Waiblingen - Viele Waiblinger haben in den vergangenen Wochen beim Flanieren durch die Lange Straße gestaunt. Das leere Schaufenster des ehemaligen Damenmodegeschäfts Scala war über und über beklebt mit großen bunten Zetteln. Der auf Schildern geschriebenen Aufforderung „Was fehlt in der Fußgängerzone? Schreib deine Ideen dazu“ waren viele nachgekommen. Neben einer Teestube, einem Spielkartenladen, einem Familiencafé oder einem Kino haben sich manche Teilnehmer der Aktion unter anderem einen Plattenladen gewünscht. Jemand hat auch – mit Zwinker-Smiley, daher wohl nicht ganz ernst gemeint – „Asylheim“ hingeschrieben. Auch ein Reparaturcafé, ein Casino, eine Sushi-Bar oder eine Starbucks-Filiale wünschen sich manche.

 

„Nur noch Optiker und Handyläden“

Hinter der Aktion stecken die beiden Waiblingerinnen Andrea Ertz und Silke Goll. Als „Waiblinger Ideentausch“ haben sie schon andere „Guerilla“-Projekte verantwortet. Etwa den mit Gedichten behängten „Frühlingsbaum“, der gerade auf der Erleninsel zu sehen ist. Das Ziel all ihrer Aktionen ist, die Waiblinger zum Mitmachen zu ermuntern. Der jüngste Streich hat zudem einen aktuellen Hintergrund: „Uns kommt es manchmal so vor, als ob es in der Waiblinger Innenstadt nur noch Optiker und Handyläden gäbe“, erklärt Andrea Ertz.

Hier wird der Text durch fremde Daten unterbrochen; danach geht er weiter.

-- ==== Sys2Proof/Tests/Slice0.lean ====
section
/-! SUPPORT. Tests against the worked vectors of spec/95_test_vectors.md (each theorem names its vector), the smoke
tests of the well-formedness checks, and a witness for the hypotheses of every statement that has any. -/

namespace Sys2Proof.Tests

open Sys2Proof Sys2Proof.Machine

/-! ### Small states -/

/-- Two LEDs, `CAP = 6`, the size of most vectors. -/
def cfg6 : Config := { Config.default with nLeds := 2 }

/-- One LED, `CAP = 3`, a gap of one byte. -/
def cfg3 : Config := { Config.default with nLeds := 1, resetBytes := 1 }

/-- A compatible build of `n` LEDs. -/
def compatCfg (n : Nat) : Config := { Config.default with nLeds := n, mode := .compat }

/-- A native session, `CAP = 6`. -/
def nat6 (ptr : Half) (phase : Phase) (buf : Memory) : State :=
  { State.resetOf cfg6 with ptr := ptr, phase := phase, buf := buf }

/-- A compatible session of configuration `c`. -/
def compat (c : Config) (ptr : Half) (phase : Phase) (page : Byte) (buf : Memory) : State :=
  { State.resetOf c with ptr := ptr, phase := phase, page := page, buf := buf }

/-- An encoder cursor over a buffer. -/
def enc (c : Config) (est : EncState) (idx : Half) (cnt : Nat) (buf : Memory) : State :=
  { State.resetOf c with est := est, idx := idx, cnt := cnt, buf := buf }

/-- The state an outcome goes on with. -/
def after : Result → Option State
  | .next s => some s
  | .fault _ => none
  | .refused _ => none

/-- The refusal an outcome stops with. -/
def refusalOf : Result → Option Refusal
  | .next _ => none
  | .fault _ => none
  | .refused r => some r

/-- The state after one step on one pending input. -/
def afterInput (s : State) (w : Input) : Option State := after (step (s.setInputs [w]))

/-- The state after one step on one event word. -/
def afterEvent (s : State) (e : EventWord) : Option State := afterInput s (.event e)

/-! ### Well-formedness refuses ill-formed terms -/

theorem test_wellFormed_refuses_own_write_address : (Instr.wireOther 0xE8).wellFormed = false := by decide
theorem test_wellFormed_refuses_own_read_address : (Instr.wireOther 0xE9).wellFormed = false := by decide
theorem test_wellFormed_admits_neighbours :
    (Instr.wireOther 0xE7).wellFormed = true ∧ (Instr.wireOther 0xEA).wellFormed = true := by decide

/-- R70: each received byte has one role; the others are refused in that context. -/
theorem test_admittedIn_refuses_other_roles :
    let c : Context := { mode := .native, phase := .addr, est := .g0 }
    (Instr.rxAddrLo 1).admittedIn c = true ∧ (Instr.rxAddrHi 1).admittedIn c = false ∧
    (Instr.rxDataN 1).admittedIn c = false ∧ (Instr.rxAddrC 1).admittedIn c = false ∧
    (Instr.rxPage 1).admittedIn c = false ∧ (Instr.rxDataC 1).admittedIn c = false ∧
    (Instr.rxInvalid 1).admittedIn c = false := by decide

theorem test_admittedIn_refuses_other_compat_roles :
    let c : Context := { mode := .compat, phase := .page, est := .g0 }
    (Instr.rxPage 1).admittedIn c = true ∧ (Instr.rxAddrLo 1).admittedIn c = false ∧
    (Instr.rxInvalid 1).admittedIn c = false := by decide

/-- R81 to R85: a tick has the role of the encoder state only. -/
theorem test_admittedIn_refuses_other_ticks :
    let c : Context := { mode := .native, phase := .addr, est := .g2 }
    Instr.encG2.admittedIn c = true ∧ Instr.encG0.admittedIn c = false ∧ Instr.encG1.admittedIn c = false ∧
    Instr.encG3.admittedIn c = false ∧ Instr.encRst.admittedIn c = false := by decide

/-! ### Decoding words written out from the spec -/

/-- R62: `1110100 0` is the write address byte, `1110100 1` the read one. -/
theorem test_decode_wireAddr :
    decodeTableWord 8 0b11101000 = some (.wireAddr .w) ∧ decodeTableWord 8 0b11101001 = some (.wireAddr .r) := by
  decide

/-- R63: another address. -/
theorem test_decode_wireOther :
    decodeTableWord 8 0b11101010 = some (.wireOther 0xEA) ∧ decodeTableWord 8 0b01110100 = some (.wireOther 0x74) := by
  decide

/-- W1, W2 and R67: code in bits 10..8; the data field is ignored. -/
theorem test_decode_events_without_data :
    decodeTableWord 11 0b000_00000000 = some .addrMatchW ∧ decodeTableWord 11 0b000_11111111 = some .addrMatchW ∧
    decodeTableWord 11 0b001_00000000 = some .addrMatchR ∧ decodeTableWord 11 0b011_11111111 = some .txReq ∧
    decodeTableWord 11 0b100_00000000 = some .stop ∧ decodeTableWord 11 0b101_00000000 = some .nack ∧
    decodeTableWord 16 0b101_00000000 = some .nack := by decide

/-- W6, W7. -/
theorem test_decode_reserved :
    decodeTableWord 11 0b111_00000000 = some .reserved ∧ decodeTableWord 11 0b111_11111111 = some .reserved := by
  decide

/-- W3 and the table of R70. -/
theorem test_decode_rx_native :
    let w : Input := .event 0b010_10100101
    let c (p : Phase) : Context := { mode := .native, phase := p, est := .g0 }
    decode (c .addr) w = .rxAddrLo 0xA5 ∧ decode (c .addrHi) w = .rxAddrHi 0xA5 ∧
    decode (c .data) w = .rxDataN 0xA5 ∧ decode (c .page) w = .rxInvalid 0xA5 := by decide

theorem test_decode_rx_compat :
    let w : Input := .event 0b010_10100101
    let c (p : Phase) : Context := { mode := .compat, phase := p, est := .g0 }
    decode (c .addr) w = .rxAddrC 0xA5 ∧ decode (c .page) w = .rxPage 0xA5 ∧
    decode (c .data) w = .rxDataC 0xA5 ∧ decode (c .addrHi) w = .rxInvalid 0xA5 := by decide

/-- W5 and R67: a tick is handled by the rule of the encoder state. -/
theorem test_decode_tick :
    let w : Input := .event 0b110_00000000
    let c (e : EncState) : Context := { mode := .native, phase := .addr, est := e }
    decode (c .g0) w = .encG0 ∧ decode (c .g1) w = .encG1 ∧ decode (c .g2) w = .encG2 ∧
    decode (c .g3) w = .encG3 ∧ decode (c .rst) w = .encRst := by decide

/-- R62 and R67: no other width, and no bit outside a format. -/
theorem test_decode_rejects_by_name :
    inputOfBits 8 256 = .error (.tooWide 8 256) ∧ inputOfBits 11 2048 = .error (.tooWide 11 2048) ∧
    inputOfBits 12 0 = .error (.badWidth 12) := ⟨rfl, rfl, rfl⟩

/-- R28: the 2-bit codes of the phases. -/
theorem test_phase_bits : (Phase.addr.bits, Phase.addrHi.bits, Phase.page.bits, Phase.data.bits) =
    (0b00#2, 0b01#2, 0b10#2, 0b11#2) := by decide

/-! ### The bus controller -/

theorem test_step_wireAddr :
    afterInput State.reset (.wire 0xE8) = some { State.reset with inputs := [.event 0x000] } ∧
    afterInput State.reset (.wire 0xE9) = some { State.reset with inputs := [.event 0x100] } := by decide

theorem test_step_wireOther : afterInput State.reset (.wire 0xEA) = some State.reset := by decide

/-! ### NATIVE, CAP = 6 -/

/-- N1, N15. -/
theorem test_addrMatchW :
    afterEvent (nat6 0x1234 .data []) 0x000 = some (nat6 0x0000 .addr []) ∧
    afterEvent (nat6 0x0034 .addrHi []) 0x000 = some (nat6 0x0000 .addr []) := by decide

/-- N11. -/
theorem test_addrMatchR_clear : afterEvent (nat6 0x0005 .data []) 0x100 = some (nat6 0x0000 .addr []) := by decide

Für ihre Zettelaktion hätten sie nach einem leer stehenden Geschäft gesucht und den ehemaligen Mode-Scala-Laden gefunden. „Die 250 Zettel, die wir aufgeklebt hatten, wurden alle vollgeschrieben“, sagt Ertz voller Freude über den regen Zulauf. Ihre Mitstreiterin Silke Goll hat ein Vorschlag besonders amüsiert: „Ein Studio, in dem kleine Fische zur Pflege an den Füßen der Kunden knabbern, könnten wir uns in dem Laden tatsächlich gut vorstellen“, erzählt sie lachend. Auffallend viele Teilnehmer hätten sich aber auch ein schwäbisches Lokal gewünscht. „Und das fehlt in der Waiblinger Innenstadt tatsächlich.“

Der Eigentümer des Hauses, in dem die Zettelaktion über die Bühne geht, ist die Dettinger Immobilienfirma Stonehenge. Einer der beiden Geschäftsführer, Stefan Russ, hat den Frauen grünes Licht für ihre Vorhaben gegeben. „Ich habe gesagt, das ist eine lustige Aktion, und sie kostet nichts“, sagt er und freut sich, dass die Initiative „scheinbar gut angekommen ist“.

Als privater Eigentümer des Hauses steht es ihm allerdings natürlich frei, mit wem er einen Mietvertrag abschließt. Daher sieht sich Russ nicht an das Ergebnis der ungewöhnlichen Abstimmung gebunden: „Ich wünsche mir ein Geschäft, das die Miete aufbringen kann und das möglichst lange dort bleibt“, sagt er. Auch wenn es kaum zu erwarten sei, dass der neue Mieter so lange durchhalte wie Gerfried Lemke: Der Betreiber von Mode Scala hatte nach 35 Jahren altershalber aufgehört, seine Tochter betreibt aber weiterhin ein Bekleidungsgeschäft in Winnenden.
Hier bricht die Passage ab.